● **Goal of the exercise**
Restate word for word, and only, the lines that extend from the line containing "def constDefault (k" through the end of the records below.

● **Study material**
/-- The highest sub-index implemented at an index: what sub-index 00 reads (R23). -/
def highestSub (idx : Nat) : Nat :=
  (rowsAt idx).foldl (fun m r => max m r.hi) 0

/-- The constant default of an object (its row's Default column). Defaults that come from straps are
written over it by the reset that restores them (R28, R70); fuse values are log entry 3. -/
def constDefault (k : Nat) : Nat :=
  match rowOfKey k with
  | some r =>
    -- R132: PART_BANKS defaults to 32 for partition 0 only, in the staged and the active table
    if k == Od.PART_BANKS 0 || k == Od.PART_ACT_BANKS 0 then 32 else r.dflt
  | none => 0

/-- Width in bits of a held object value. -/
def widthOf (k : Nat) : Nat :=
  match rowOfKey k with
  | some r => 8 * r.ty.size
  | none => 0

end Sys2Proof.Machine
end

● **Your solution**
def constDefault (k : Nat) : Nat :=
  match rowOfKey k with
  | some r =>
    -- R132: PART_BANKS defaults to 32 for partition 0 only, in the staged and the active table
    if k == Od.PART_BANKS 0 || k == Od.PART_ACT_BANKS 0 then 32 else r.dflt
  | none => 0

/-- Width in bits of a held object value. -/
def widthOf (k : Nat) : Nat :=
  match rowOfKey k with
  | some r => 8 * r.ty.size
  | none => 0

end Sys2Proof.Machine
end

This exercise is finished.